## Import Libraries

In [None]:
import numpy as np # linear algebra
import pandas as pd # data processing
import os # importing data
import seaborn as sns # visualization
import matplotlib.pyplot as plt # visualization

print('drives in environment:')
print(os.listdir("../input"))

## Read Data and overview

In [None]:
data = pd.read_csv("../input/train/train.csv")
data.head()

In [None]:
print('This dataset has {} rows and {} columns'.format(data.shape[0],data.shape[1]))

In [None]:
print('Number of entries and data type: \n\n')
data.info()

In [None]:
print('Basic statistics of numeric columns:')
data.describe()

* Should AdoptionSpeed be categorical?
* Type, State, Health, Sterilized,Dewormed, Vaccinated,FurLength,MaturitySize,Gender should be categorical
* Data is quite neat. Most data is in.
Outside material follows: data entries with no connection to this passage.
-- ==== Sys2Proof/WellFormed.lean ====
section
/-! DEFINITION. Well-formed commands: the operands that their types do not already hold to what the hardware can carry. -/

namespace Sys2Proof

/-- A line number of the 48-bit physical address space. -/
def lineOk (line : Nat) : Bool := decide (line < 2 ^ 41)

/-- The size of a control-register access: a power of two up to 8 bytes. -/
def accessSizeOk (n : Nat) : Bool := n = 1 || n = 2 || n = 4 || n = 8

/-- A message's payload is whole units of 16 B and at most 512 B (R318). -/
def payloadOk (data : List Byte) : Bool := data.length % 16 = 0 && decide (data.length ≤ 512)

/-- A mail-slot message carries as many blocks of 64 B as LEN says (R190). -/
def MailMsg.wf (m : MailMsg) : Bool := m.payload.length = 64 * m.len.toNat

/-- A hart access of 1 to 32 bytes whose addresses lie in the 56 bits that a leaf PTE can give. -/
def HartAcc.wf (a : HartAcc) : Bool :=
  decide (1 ≤ a.size.val) && decide (a.pa.toNat < 2 ^ 56) && decide (a.pa2.toNat < 2 ^ 56)

/-- A resource block names eight LPD_LOCAL counts (R378). -/
def ResBlock.wf (b : ResBlock) : Bool := b.lpdLocal.length = 8

/-- The header of an image copy names four stages (R435). -/
def ImageCopy.wf (c : ImageCopy) : Bool :=
  c.stageOff.length = 4 && c.stageLen.length = 4 && c.digests.length = 4 && c.actual.length = 4

/-- One reading for each Wing, Parlour and Porch. -/
def Sensors.wf (x : Sensors) : Bool :=
  [x.wingDie, x.wingCellar, x.wingPower, x.wingPowered, x.wingStretch].all (fun l => l.length = 8)
    && [x.plrDie, x.porchDie, x.plrPower, x.plrPowered, x.plrStretch].all (fun l => l.length = 2)

/-- What one read attempt gives of a line: at most four code words. -/
def Burst.wf (b : Burst) : Bool := decide (b.sectors.length ≤ 4)

/-- The opcode of a group instruction's row (R93) and its instruction word. -/
def Instr.opcodeWord : Instr → Option (Nat × W64)
  | .nop _ w _ => some (0x01, w)
  | .br _ w _ => some (0x02, w)
  | .brany _ w _ => some (0x03, w)
  | .brnone _ w _ => some (0x04, w)
  | .brd _ w _ => some (0x05, w)
  | .join _ w _ => some (0x06, w)
  | .jmpr _ w _ => some (0x07, w)
  | .call _ w _ => some (0x08, w)
  | .exit _ w _ => some (0x09, w)
  | .trap _ w _ => some (0x0A, w)
  | .mxbegin _ w _ => some (0x0B, w)
  | .mxend _ w _ => some (0x0C, w)
  | .efence _ w _ => some (0x0D, w)
  | .rbar _ w _ => some (0x0E, w)
  | .spawn _ w _ => some (0x0F, w)
  | .twait _ w _ => some (0x10, w)
  | .gsr _ w _ => some (0x11, w)
  | .sadd _ w _ => some (0x20, w)
  | .ssub _ w _ => some (0x21, w)
  | .smul _ w _ => some (0x22, w)
  | .sand _ w _ => some (0x23, w)
  | .sor _ w _ => some (0x24, w)
  | .sxor _ w _ => some (0x25, w)
  | .sshl _ w _ => some (0x26, w)
  | .sshr _ w _ => some (0x27, w)
  | .ssra _ w _ => some (0x28, w)
  | .smin _ w _ => some (0x29, w)
  | .smax _ w _ => some (0x2A, w)
  | .sminu _ w _ => some (0x2B, w)
  | .smaxu _ w _ => some (0x2C, w)
  | .sslt _ w _ => some (0x2D, w)
  | .ssltu _ w _ => some (0x2E, w)
  | .saddImm _ w _ => some (0x30, w)
  | .ssubImm _ w _ => some (0x31, w)
  | .smulImm _ w _ => some (0x32, w)
  | .sandImm _ w _ => some (0x33, w)
  | .sorImm _ w _ => some (0x34, w)
  | .sxorImm _ w _ => some (0x35, w)
  | .sshlImm _ w _ => some (0x36, w)
  | .sshrImm _ w _ => some (0x37, w)
  | .ssraImm _ w _ => some (0x38, w)
  | .sminImm _ w _ => some (0x39, w)
  | .smaxImm _ w _ => some (0x3A, w)
  | .sminuImm _ w _ => some (0x3B, w)
  | .smaxuImm _ w _ => some (0x3C, w)
  | .ssltImm _ w _ => some (0x3D, w)
  | .ssltuImm _ w _ => some (0x3E, w)
  | .sli _ w _ => some (0x3F, w)
  | .vadd _ w _ => some (0x40, w)
  | .vsub _ w _ => some (0x41, w)
  | .vmul _ w _ => some (0x42, w)
  | .vfma _ w _ => some (0x43, w)
  | .vmin _ w _ => some (0x44, w)
  | .vmax _ w _ => some (0x45, w)
  | .vand _ w _ => some (0x46, w)
  | .vor _ w _ => some (0x47, w)
  | .vxor _ w _ => some (0x48, w)
  | .vshl _ w _ => some (0x49, w)
  | .vshr _ w _ => some (0x4A, w)
  | .vcvt _ w _ => some (0x4B, w)
  | .vcmp _ w _ => some (0x4C, w)
  | .vsel _ w _ => some (0x4D, w)
  | .vmov _ w _ => some (0x4E, w)
  | .vshfl _ w _ => some (0x4F, w)
  | .vsfu _ w _ => some (0x50, w)
  | .pand _ w _ => some (0x58, w)
  | .por _ w _ => some (0x59, w)
  | .pxor _ w _ => some (0x5A, w)
  | .pandn _ w _ => some (0x5B, w)
  | .pnot _ w _ => some (0x5C, w)
  | .pfroms _ w _ => some (0x5D, w)
  | .sfromp _ w _ => some (0x5E, w)
  | .pcnt _ w _ => some (0x5F, w)
  | .sld _ w _ => some (0x80, w)
  | .sst _ w _ => some (0x81, w)
  | .acq _ w _ => some (0x82, w)
  | .acqRo _ w _ => some (0x83, w)
  | .rel _ w _ => some (0x84, w)
  | .vld _ w _ => some (0x88, w)
  | .vst _ w _ => some (0x89, w)
  | .vatom _ w _ => some (0x8A, w)
  | .vredadd _ w _ => some (0x8B, w)
  | .tld _ w _ => some (0x90, w)
  | .tst _ w _ => some (0x91, w)
  | .mxred _ w _ => some (0x92, w)
  | .mma _ w _ => some (0xA0, w)
  | .mmas _ w _ => some (0xA1, w)
  | .aclr _ w _ => some (0xA2, w)
  | .acvt _ w _ => some (0xA3, w)
  | .aflg _ w _ => some (0xA4, w)
  | .tmov _ w _ => some (0xA5, w)
  | .dmaq _ w _ => some (0xC0, w)
  | _ => none

/-- Whether OPC of a group instruction's word, its bits 7:0 (R84), is the opcode of its row or one that no row has (R85, R93). -/
def Instr.opcodeOk (i : Instr) : Bool :=
  match i.opcodeWord with
  | none => true
  | some (opc, w) => w.toNat % 256 = opc || !assignedOpcode (w.toNat % 256)

/-- Whether a command's operands are such as the hardware can be given. Every operand of a command not listed is held to its
width by its type. -/
def Instr.operandsOk : Instr → Bool
  | .dieIdentityCheck straps => straps.length = 8
  | .firmwareVerify a b => a.wf && b.wf
  | .memoryTraining rates spds _ => rates.length = 32 && spds.length = 12
  | .controlRegisterWrite _ _ size _ => accessSizeOk size
  | .rcFieldRead _ _ size _ => accessSizeOk size
  | .mail _ _ m => m.wf
  | .wbD _ _ line => lineOk line
  | .offerC _ _ line => lineOk line
  | .memoryFill _ line _ => lineOk line
  | .evictionAck _ line => lineOk line
  | .homeResponseTimeout _ line => lineOk line
  | .adderPartial _ line => lineOk line
  | .adderRmwComplete _ line _ => lineOk line
  | .controllerReadRequest _ line _ => lineOk line
  | .sectorBurstReturn _ line _ first retry => lineOk line && first.wf && retry.wf
  | .lr _ a _ => a.wf
  | .sc _ a _ _ _ => a.wf
  | .amo _ a _ _ _ => a.wf
  | .cboClean _ a => a.wf
  | .cboFlush _ a => a.wf
  | .cboInval _ a => a.wf
  | .cboZero _ a => a.wf
  | .hartLoad _ a _ _ => a.wf
  | .hartStore _ a _ => a.wf
  | .vmExit _ _ passed => decide (passed.length ≤ 4)
  | .dmaRdata _ _ data => payloadOk data
  | .winWr _ _ data => payloadOk data
  | .suiteCreate _ _ b => b.wf
  | .suiteGrow _ _ _ b => b.wf
  | .suiteShrink _ _ _ b => b.wf
  | .powerEvaluation x => x.wf
  | .fwData _ bytes => decide (1 ≤ bytes.length) && decide (bytes.length ≤ 256)
  | _ => true

/-- A well-formed command: its operands are in range, and a group instruction's word carries its row's opcode or one that
no row has. -/
def Instr.wf (i : Instr) : Bool := i.operandsOk && i.opcodeOk

end Sys2Proof
end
Name has the highest number of missing data.

## Data Cleaning

In [None]:
# change encoding back to descriptive text
cleanup_cat = {
    "Type": {1: "Dog", 2: "Cat"},
    "MaturitySize": {1: "Small", 2: "Medium", 3: "Large", 4: "Extra Large", 5:"Unsure"},
    "FurLength": {1: "Short", 2: "Medium", 3: "Long", 4: "Unsure" },
    "Gender": {1: "Male",2:"Female",3:"Group"},
    "Vaccinated": {1: "Yes",2:"No",3:"Unsure"},
    "Dewormed": {1: "Yes",2:"No",3:"Unsure"},
    "Sterilized": {1: "Yes",2:"No",3:"Unsure"},
    "Health": {1: "Healthy",2:"Minor Injury",3:"Serious Injury",0:"Unsure"}
    
}

data.replace(cleanup_cat, inplace = True)



In [None]:
# convert categorical
convert = ['Type','State','Health','Sterilized','Dewormed','Vaccinated',
     'FurLength','MaturitySize','Gender','Color1','Color2','Color3','Breed1','Breed2']
data[convert] = data[convert].apply(lambda x: x.astype('category'))
data.head()

## Visualization

In [None]:
sns.set(font_scale = 5)
cat_col = list(data.select_dtypes("category").columns)
excluded_cat_col = [col for col in cat_col if col not in ['Breed1','Breed2','State']]
f, axes = plt.subplots(round(len(excluded_cat_col)), 2, figsize=(100,550))  # create plot
axes_list = [item for sublist in axes for item in sublist]  # flatten axes
f.suptitle('Analysis of AdoptionSpeed for categorical variable', y = 0.89, fontsize = 100)
for i, c in zip(range(0,len(excluded_cat_col)*2,2),excluded_cat_col):
    g1 = sns.countplot(x = c, data = data, ax = axes_list[i])

    # percentage
    total = data[c].count()
    for p in g1.patches:
        height = p.get_height()
        g1.text(p.get_x()+p.get_width()/2., height+40, '{0:.1%}'.format(height/total),ha = 'center')
        
    # stacked bar chart
    counter = data.groupby(c)['AdoptionSpeed'].value_counts().unstack()
    percentage_dist = 100 * counter.divide(counter.sum(axis = 1), axis = 0)
    g2 = percentage_dist.plot.bar(stacked = True, ax = axes_list[i+1], rot = 0)
    #g2 = sns.countplot(x = c, data = data, ax = axes_list[i+1], hue = "AdoptionSpeed", dodge = False)
    for p in g2.patches:
        width, height = p.get_width(), p.get_height()
        x, y = p.get_xy() 
        g2.annotate('{:.0f} %'.format(height), (p.get_x()+.15*width, p.get_y()+.4*height))
    
    

It will be helpful to see how different variables interact with AdoptionSpeed. The count of each Variables are plotted on the left while their breakdown by AdoptionSpeed are plotted on the right. Breed1, Breed2 and State are excluded since there are too many of them. To include them in this analysis, we may find the top 10 counts (for future follow up).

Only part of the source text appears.